You’ve stocked up your fridge. It’s full of awesomely healthy things to make.
And the intention is there to actually make that chicken soup, the lamb and the crockpot (that’ll leave leftovers for lunch the next day, too.)
Yet, when it’s nearing dinner time, you say “eff it. Let’s go out for dinner.”
Or maybe you actually have something important to celebrate! Wohoo!
Whether you have diabetes or not, you want to continue your healthy lifestyle even if you (have to) go to a restaurant every once in a while.
But how on Earth can you do that?
What type of restaurant has the most options available to mix and match a menu that suits your individual needs?
That restaurant, my friend, is a steakhouse. (if you’re a vegetarian, I understand if you close this page now. Come back next week, though!)
And, before you want to leave me an angry comment below this post, no, red meat is not dangerous for you. At least not in the amounts you can eat in one sitting. If you follow me on Instagram, where I post a lot of what I eat to inspire you to a healthier lifestyle, you’ll see that I often eat red meat. And I’m probably the healthiest I’ve ever been!
With the usual steakhouse mix and match type of menu, it’s usually incredibly easy to find things on there that suits your particular needs in terms of food. They’re usually constructed something along the lines of this model:
1. Meat. Choose the cut, type and degree of it that you like. Usually there are also other things that would fit under this category, like chicken, fish, or some seafood dish, if you don’t feel like having red meat.
2. Side. An absolute majority of steakhouses have some type of vegetables listed under their side dishes. You might need to use the old willpower card for the fries, if you usually love those. I promise you it’s not worth it though.
3. Sauce. If you want to be extra cautious, choose the garlic/herb butter, as the Béarnaise sauce can contain wheat (gluten) and other nastiness. Or if they have a chimichurri or gremolata, that works too. Also avoid the salsa if you can, many add sugar to theirs!
The other pitfall might be desserts, but if you’re anything like me, you’re too full from the real food to even think of that kind of stuff at the end of a steak house meal. Decaf espresso please, and the bill!
And that’s about it. It might just be the easiest restaurant menu to navigate in the world.
My number 1 tip at any kind of restaurant is: Dare to ask!
Dare to ask if they have some vegetables instead of those fries, if there’s wheat in that sauce, or if they can make a sugarfree margarita (most can!).

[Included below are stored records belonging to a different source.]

-- ==== Sys2Proof/Machine/ControlTransfer.lean ====
section
/-!
DEFINITION. The control transfer instructions (46_control_transfer.md). Targets are word addresses modulo
2^32, every value is legal (R290, R298), there is no delay slot (D6).
-/

namespace Sys2Proof.Machine

/-- `beqz rs1, imm` (R291): branches when all 32 bits of rs1 are zero. -/
def execBeqz (rs1 : Reg) (imm : Imm) (s : State) : Result :=
  .next (if s.reg rs1 = 0 then s.endJump (s.branchTarget imm) (s.savedBranchTarget imm) else s.endPlain)

/-- `bnez rs1, imm` (R292): branches when some bit of rs1 is not zero. -/
def execBnez (rs1 : Reg) (imm : Imm) (s : State) : Result :=
  .next (if s.reg rs1 ≠ 0 then s.endJump (s.branchTarget imm) (s.savedBranchTarget imm) else s.endPlain)

/-- `jr rs1, imm` (R293). It is also the return from a subroutine and from an interrupt, and has no
effect on ISCR (R297, R350). -/
def execJr (rs1 : Reg) (imm : Imm) (s : State) : Result :=
  .next (s.endJump (s.regPlus rs1 imm) (s.regPlus rs1 imm))

/-- `jsr rd, rs1, imm` (R294): the target is computed before rd receives the old PC (D5, D8). -/
def execJsr (rd rs1 : Reg) (imm : Imm) (s : State) : Result :=
  .next ((s.setReg rd s.readPc).endJump (s.regPlus rs1 imm) (s.regPlus rs1 imm))

/-- `trap rs1, imm` (R295): starts the interrupt routine at its own target; with GM = 0 a jump. -/
def execTrap (rs1 : Reg) (imm : Imm) (s : State) : Result :=
  .next (s.endTrap (s.regPlus rs1 imm))

end Sys2Proof.Machine
end

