-- ==== Sys2Proof/Tests/Slice0.lean ====
section
/-!
SUPPORT. The author's tests, each a named theorem: the WellFormed checks refuse ill-formed terms, every
constructor's word decodes and encodes, one step of every instruction gives what the spec's tables of
95_test_vectors.md say, and the hypotheses of every statement are met by a concrete state.
-/

open Sys2Proof Sys2Proof.Machine

namespace Sys2Proof.Tests

-- Elaborated in one thread: many kernel evaluations at once exhaust the sandbox's memory.
set_option Elab.async false

/-! ## Helpers -/

/-- A small start state, by the conventions of 95_test_vectors.md: at PC = 0x100, with the given
registers, data words and ISCR. -/
def start (regs : List (Reg × Word)) (data : List (Word × Word)) (isc : Iscr) : State :=
  let s := { State.reset with pc := 0x100, iscr := isc, dmem := Memory.load [] data }
  regs.foldl (fun s p => s.setReg p.1 p.2) s

/-- The same state with a configuration. -/
def under (c : Config) (s : State) : State := { s with config := c }

def isNext : Result → Bool
  | .next _ => true
  | .fault _ => false
  | .refused _ => false

/-- The next state, where there is one. -/
def after : Result → State
  | .next t => t
  | .fault _ => State.reset
  | .refused _ => State.reset

/-- One step at the word `w` answers a next state with these registers, data words, PC and ISCR. -/
def gives (w : Nat) (s : State) (regs : List (Reg × Word)) (data : List (Word × Word)) (pc : Word)
    (isc : Iscr) : Bool :=
  let r := step (s.withFetchWord 32 w)
  let t := after r
  isNext r && regs.all (fun p => t.reg p.1 == p.2) &&
    data.all (fun p => t.dmem.word? p.1 == some p.2) && t.pc == pc && t.iscr == isc

/-! ## WellFormed: each check refuses an ill-formed term -/

/-- The default map with the opcode of `trm` replaced by that of `intm`. -/
def clashingMap : OpcodeMap := { codes := defaultOpcodes.codes.set 43 0x0A1 }

/-- The default map with `add` moved to an op8 of its own. -/
def splitPairMap : OpcodeMap := { codes := defaultOpcodes.codes.set 2 0x1F0 }

theorem test_injective_refuses_a_clash : clashingMap.injective = false := by decide +kernel

theorem test_pairs_refuse_a_split : splitPairMap.injective = true ∧
    splitPairMap.pairsShareOp8 = false ∧ splitPairMap.admissible = false := by decide +kernel

theorem test_pairs_refuse_equal_sel :
    ({ codes := defaultOpcodes.codes.set 2 0x021 } : OpcodeMap).pairsShareOp8 = false := by
  decide +kernel

theorem test_instr_under_a_clash_is_refused : (Instr.trm 1).wellFormed clashingMap = false ∧
    (Instr.intm 1).wellFormed clashingMap = false ∧
    (Instr.intgm 1).wellFormed clashingMap = true := by decide +kernel

theorem test_region_refuses_a_reversed_range :
    Region.wellFormed ⟨0x10, 0x0F, .device⟩ = false ∧
    Region.wellFormed ⟨0x10, 0x10, .device⟩ = true := by decide

/-- Two causes at once, or a cause without INC, name no entry. -/
theorem test_cause_bits_refused : Iscr.causeConsistent 0x0C1 = false ∧
    Iscr.causeConsistent 0x0A1 = false ∧ Iscr.causeConsistent 0x061 = false ∧
    Iscr.causeConsistent 0x080 = false ∧ Iscr.causeConsistent 0x081 = true := by decide

theorem test_config_refused :
    { Config.default with opcodes := clashingMap }.wellFormed = false ∧
    { Config.default with memMap := [⟨1, 0, .absent⟩] }.wellFormed = false ∧
    { Config.default with resetIscr := 0x0C0 }.wellFormed = false ∧
    Config.default.wellFormed = true := by decide +kernel

/-- Each operand class refuses a word with one unused field non-zero (R184). -/
theorem test_unused_field_refused :
    decodeWord defaultOpcodes .refuse 0x100C2201 = .malformed ∧
    decodeWord defaultOpcodes .refuse 0x01944100 = .malformed ∧
    decodeWord defaultOpcodes .refuse 0x0287BE01 = .malformed ∧
    decodeWord defaultOpcodes .refuse 0x300C2100 = .malformed ∧
    decodeWord defaultOpcodes .refuse 0x40842005 = .malformed ∧
    decodeWord defaultOpcodes .refuse 0x50802001 = .malformed ∧
    decodeWord defaultOpcodes .refuse 0x58042000 = .malformed ∧
    decodeWord defaultOpcodes .refuse 0x59002100 = .malformed := by decide +kernel

/-- The other two policies on the first of them (R189). -/
theorem test_unused_field_policies :
    decodeWord defaultOpcodes .ignore 0x100C2201 = .instr (.add 3 1 2) ∧
    decodeWord defaultOpcodes .uoe 0x100C2201 = .illegal := by decide +kernel

theorem test_memory_form_refused : Memory.wf [(5, 1), (4, 2)] = false ∧
    Memory.wf [(4, 1), (4, 2)] = false ∧ Memory.wf [(4 * 2 ^ 32, 1)] = false ∧
    Memory.wf [(4, 1), (4 * 2 ^ 32 - 1, 2)] = true := by decide
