-- ==== Sys2Proof/Certificates/Slice0/Obligations.lean ====
section
/-! DEFINITION. The statements for the provers. Each formalises rules of spec/, named in its docstring. Formulas of the
spec are written out here as numbers (`Formula.word`) or bit by bit, not by the model's own functions. -/

open Sys2Proof Sys2Proof.Machine

/-- The packing formula of spec/30_encoding.md R61, on natural numbers (spec/00_scope.md R12). -/
def Sys2Proof.Formula.word (v : Nat) (e r : Bool) : Nat :=
  (v &&& 0x1FFFFFFF) ||| (if e then 0x20000000 else 0) ||| (if r then 0x40000000 else 0)

/-- `[W[7:0], W[15:8], W[23:16], W[31:24]]` (spec/00_scope.md R14). -/
def Sys2Proof.Formula.bytes (w : Nat) : List Byte :=
  [BitVec.ofNat 8 w, BitVec.ofNat 8 (w >>> 8), BitVec.ofNat 8 (w >>> 16), BitVec.ofNat 8 (w >>> 24)]

/-- `b[0] | b[1]<<8 | b[2]<<16 | b[3]<<24` (spec/00_scope.md R14). -/
def Sys2Proof.Formula.le32 (b0 b1 b2 b3 : Byte) : Nat :=
  b0.toNat ||| b1.toNat <<< 8 ||| b2.toNat <<< 16 ||| b3.toNat <<< 24

/-- The fields of the word `w` are those of `id` (spec/30_encoding.md R61). -/
def Sys2Proof.Formula.fields (w : Nat) (id : Identifier) : Prop :=
  id.value.toNat = w &&& 0x1FFFFFFF ∧
  (id.extended = true ↔ w &&& 0x20000000 ≠ 0) ∧
  (id.remote = true ↔ w &&& 0x40000000 ≠ 0)

/-- `buf` is the input buffer of the bundle `b`: INLEN in bits 44..37 and the first min(INLEN, 12) bytes of INBUF, byte
k in bits 52+8k..45+8k (spec/30_encoding.md R65). -/
def Sys2Proof.Formula.bufferOf (b : ReqBundle) (buf : InBuf) : Prop :=
  buf.inlen = b.extractLsb' 37 8 ∧
  buf.bytes.length = min (b.extractLsb' 37 8).toNat 12 ∧
  ∀ k, k < buf.bytes.length → buf.bytes[k]? = some (b.extractLsb' (45 + 8 * k) 8)

/-- A value out of the range its mode allows (spec/40_identifier.md R80). -/
def Sys2Proof.Formula.outOfRange (v : Nat) (e : Bool) : Prop :=
  (e = false ∧ v > 0x7FF) ∨ (e = true ∧ v > 0x1FFFFFFF)

/-! ## The step, and the requests -/

/-- spec/10_state.md R20; spec/20_memory.md R46. A step answers the request that is served next, and the answer is its
decoded operation's; nothing stands around `exec`. -/
def Obligations.StepRunsTheDecodedRequest : Prop :=
  (∀ (s : State) (q : Request) (rest : List Request) (i : Instr),
    s.requests = q :: rest → decode q.bundle = .ok i → step s = exec i s) ∧
  (∀ (s : State) (nbits w : Nat) (i : Instr),
    decodeTableWord nbits w = some i → step (s.withFetchWord nbits w) = exec i (s.withFetchWord nbits w))

/-- spec/10_state.md R20, "The block never starts an action of its own"; that such a step answers the same state is the
model's choice (log 3). -/
def Obligations.IdleBlockChangesNothing : Prop :=
  ∀ (s : State) (k : Nat), s.requests = [] → runSteps k s = .next s

/-- spec/30_encoding.md R71. -/
def Obligations.ReservedOperationIsRefused : Prop :=
  ∀ (s : State) (q : Request) (rest : List Request) (k : Nat),
    s.requests = q :: rest → q.bundle.extractLsb' 0 3 = 0b111#3 →
      step s = .refused .reservedOperation ∧
      runSteps (k + 1) s = .refused .reservedOperation

/-- spec/30_encoding.md R72, "No other request is illegal"; spec/60_exceptions.md R157. A bundle decodes, to a
well-formed operation, exactly when its OP is not the reserved code. -/
def Obligations.OnlyTheReservedCodeIsRejected : Prop :=
  ∀ b : ReqBundle,
    (b.extractLsb' 0 3 ≠ 0b111#3 → ∃ i, decode b = .ok i ∧ i.wellFormed = true) ∧
    (b.extractLsb' 0 3 = 0b111#3 → decode b = .error .reservedOperation)

/-- spec/30_encoding.md R69, R72, R65. Bundles that agree on OP, on the fields the operation reads and on the INBUF
bytes INLEN covers select the same operation with the same operands. -/
def Obligations.UnreadFieldsAreIgnored : Prop :=
  ∀ b b' : ReqBundle,
    b.extractLsb' 0 3 = b'.extractLsb' 0 3 →
    (b.extractLsb' 0 3 ≠ 0b010#3 → b.extractLsb' 0 3 ≠ 0b110#3 → b.extractLsb' 3 34 = b'.extractLsb' 3 34) →
    (b.extractLsb' 0 3 ≠ 0b000#3 → b.extractLsb' 0 3 ≠ 0b001#3 → b.extractLsb' 0 3 ≠ 0b011#3 →
      b.extractLsb' 37 8 = b'.extractLsb' 37 8 ∧
      ∀ k, k < (b.extractLsb' 37 8).toNat → k < 12 →
        b.extractLsb' (45 + 8 * k) 8 = b'.extractLsb' (45 + 8 * k) 8) →
    decode b = decode b'

/-- spec/30_encoding.md R65: where each field of a packed request stands, an INBUF byte that is not given being 0. -/
def Obligations.RequestFieldsStandAtTheirBits : Prop :=
  ∀ (op : BitVec 3) (val : BitVec 32) (ext rtr : Bool) (buf : InBuf),
    (∀ j, j < 3 → (packRequest op val ext rtr buf).getLsbD j = op.getLsbD j) ∧
    (∀ j, j < 32 → (packRequest op val ext rtr buf).getLsbD (3 + j) = val.getLsbD j) ∧
    (packRequest op val ext rtr buf).getLsbD 35 = ext ∧
    (packRequest op val ext rtr buf).getLsbD 36 = rtr ∧
    (∀ j, j < 8 → (packRequest op val ext rtr buf).getLsbD (37 + j) = buf.inlen.getLsbD j) ∧
    (∀ k j, k < 12 → j < 8 →
      (packRequest op val ext rtr buf).getLsbD (45 + 8 * k + j) = (buf.bytes.getD k 0#8).getLsbD j)

/-- spec/95_test_vectors.md sections 3 and 4, packed requests written out there. -/
def Obligations.SpecRequestWordsDecode : Prop :=
  decodeTableWord 144 0x3FF8 = some (.idnew 0x7FF#32 false false) ∧
  decodeTableWord 144 0x891A2B003 = some (.mask 0x12345600#32 true false) ∧
  decodeTableWord 144 0x0100008000000002 = some (.iddec { inlen := 4#8, bytes := [0x00#8, 0x08#8, 0x00#8, 0x00#8] }) ∧
  decodeTableWord 144 0x18FFFFF803 = some (.mask 0x1FFFFF00#32 true true) ∧
  decodeTableWord 144 0x15BBC0400000091C =
    some (.frnew 0x123#32 false false { inlen := 2#8, bytes := [0xDE#8, 0xAD#8] }) ∧
  decodeTableWord 144 0x7 = none

/-- spec/30_encoding.md R65, R66, R70: encoding and decoding drop no operand bit. -/
def Obligations.DecodeOfEncodeIsTheInstruction : Prop :=
  ∀ i : Instr, i.wellFormed = true → decode (encode i) = .ok i

/-! ## The Identifier Codec -/

/-- spec/40_identifier.md R80: IDNEW at the operation level, its response at the port, its encoding. -/
def Obligations.IdnewChecksTheRangeAndKeepsTheValue : Prop :=
  (∀ (v : Nat) (e r : Bool), Formula.outOfRange v e → idnew v e r = .rangeError) ∧
  (∀ (v : Nat) (e r : Bool), ¬ Formula.outOfRange v e →
    ∃ x, idnew v e r = .ok x ∧ x.id.value.toNat = v ∧ x.id.extended = e ∧ x.id.remote = r) ∧
  (∀ (val : BitVec 32) (ext rtr : Bool) (s : State), Formula.outOfRange val.toNat ext →
    exec (.idnew val ext rtr) s = .next (respond
      { err := .range, oval := none, oext := none, ortr := none, oword := none, olen := none, obuf := [] } s)) ∧
  (∀ (val : BitVec 32) (ext rtr : Bool) (s : State), ¬ Formula.outOfRange val.toNat ext →
    exec (.idnew val ext rtr) s = .next (respond
      { err := .ok, oval := some (BitVec.ofNat 29 val.toNat), oext := some ext, ortr := some rtr,
        oword := none, olen := none, obuf := [] } s)) ∧
  (∀ b : ReqBundle, b.extractLsb' 0 3 = 0b000#3 →
    decode b = .ok (.idnew (b.extractLsb' 3 32) (b.getLsbD 35) (b.getLsbD 36)))

/-- spec/40_identifier.md R81; spec/10_state.md R28. -/
def Obligations.IdnewReturnsOnlyValidIdentifiers : Prop :=
  ∀ (v : Nat) (e r : Bool) (x : ValidIdentifier), idnew v e r = .ok x →
    ((x.id.extended = false ∧ x.id.value.toNat ≤ 0x7FF) ∨ (x.id.extended = true ∧ x.id.value.toNat ≤ 0x1FFFFFFF)) ∧
    x.id.value.toNat = v ∧ x.id.extended = e ∧ x.id.remote = r

/-- spec/40_identifier.md R83; the fields its response defines, spec/30_encoding.md R69. -/
def Obligations.IdencPacksTheWordLittleEndian : Prop :=
  (∀ id : Identifier, idenc id = Formula.bytes (Formula.word id.value.toNat id.extended id.remote)) ∧
  (∀ (val : BitVec 32) (ext rtr : Bool) (s : State),
    exec (.idenc val ext rtr) s = .next (respond
      { err := .ok, oval := none, oext := none, ortr := none,
        oword := some (BitVec.ofNat 32 (Formula.word val.toNat ext rtr)), olen := some 4#4,
        obuf := Formula.bytes (Formula.word val.toNat ext rtr) } s)) ∧
  (∀ b : ReqBundle, b.extractLsb' 0 3 = 0b001#3 →
    decode b = .ok (.idenc (b.extractLsb' 3 32) (b.getLsbD 35) (b.getLsbD 36)))
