-- ==== Sys2Proof/Laws/PerInstr.lean ====
section
/-! SUPPORT. Statements about every instruction as syntax, one lemma per constructor. The family EncodeOpcode: the
encoder writes the operation's own code in OP (spec/30_encoding.md R66), and that code is not the reserved one (R71). -/

namespace Sys2Proof.Laws.EncodeOpcode

/-- The code of R66's table. -/
def code : Instr → BitVec 3
  | .idnew _ _ _ => 0b000#3
  | .idenc _ _ _ => 0b001#3
  | .iddec _ => 0b010#3
  | .mask _ _ _ => 0b011#3
  | .frnew _ _ _ _ => 0b100#3
  | .frenc _ _ _ _ => 0b101#3
  | .frdec _ => 0b110#3

def Statement (i : Instr) : Prop := opField (encode i) = code i ∧ code i ≠ 0b111#3

/-- OP is the lowest field of a packed request. -/
theorem opField_packRequest (op : BitVec 3) (val : BitVec 32) (ext rtr : Bool) (buf : InBuf) :
    opField (packRequest op val ext rtr buf) = op := by
  refine BitVec.eq_of_getLsbD_eq fun i hi => ?_
  have h45 : (placeBytes buf.bytes 45).getLsbD i = false := placeBytes_getLsbD_below _ _ _ (by omega)
  simp only [opField, BitVec.getLsbD_extractLsb', packRequest_getLsbD, place_getLsbD, h45, Nat.zero_add, hi]
  simp [show ¬ 3 ≤ i by omega, show ¬ 35 ≤ i by omega, show ¬ 36 ≤ i by omega, show ¬ 37 ≤ i by omega,
    show i < 141 by omega]

theorem idnew (val : BitVec 32) (ext rtr : Bool) : Statement (.idnew val ext rtr) :=
  ⟨opField_packRequest _ _ _ _ _, by simp only [code]; decide⟩
theorem idenc (val : BitVec 32) (ext rtr : Bool) : Statement (.idenc val ext rtr) :=
  ⟨opField_packRequest _ _ _ _ _, by simp only [code]; decide⟩
theorem iddec (buf : InBuf) : Statement (.iddec buf) :=
  ⟨opField_packRequest _ _ _ _ _, by simp only [code]; decide⟩
theorem mask (val : BitVec 32) (ext rtr : Bool) : Statement (.mask val ext rtr) :=
  ⟨opField_packRequest _ _ _ _ _, by simp only [code]; decide⟩
theorem frnew (val : BitVec 32) (ext rtr : Bool) (buf : InBuf) : Statement (.frnew val ext rtr buf) :=
  ⟨opField_packRequest _ _ _ _ _, by simp only [code]; decide⟩
theorem frenc (val : BitVec 32) (ext rtr : Bool) (buf : InBuf) : Statement (.frenc val ext rtr buf) :=
  ⟨opField_packRequest _ _ _ _ _, by simp only [code]; decide⟩
theorem frdec (buf : InBuf) : Statement (.frdec buf) :=
  ⟨opField_packRequest _ _ _ _ _, by simp only [code]; decide⟩

end Sys2Proof.Laws.EncodeOpcode
end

It’s always a better option to ask than to sit at a lovely restaurant knowing that you’re going to feel not-so-great in a second, or even worse, not have any clue of it and it hits you like a wet fish in the face.
Extra tip: If you’re (ever) in Zürich, I have a golden tip for you…
Restaurant Goodmans. Holy cow (ha!), that was beyond yummy! We got a viewing of their meat cooler where they hang-dry the beef, which the quality of is so amazing at this place. Not to mention the wine, the service (thanks, Rob!), and the side dishes. They also cater for any allergies or food intolerances. Everything was so well organized and well made, I just can’t WAIT to go back to this restaurant!
There are of course many, many other types of restaurants that are flexible, willing and able to cater for your needs. What is your favorite type of restaurant to go to?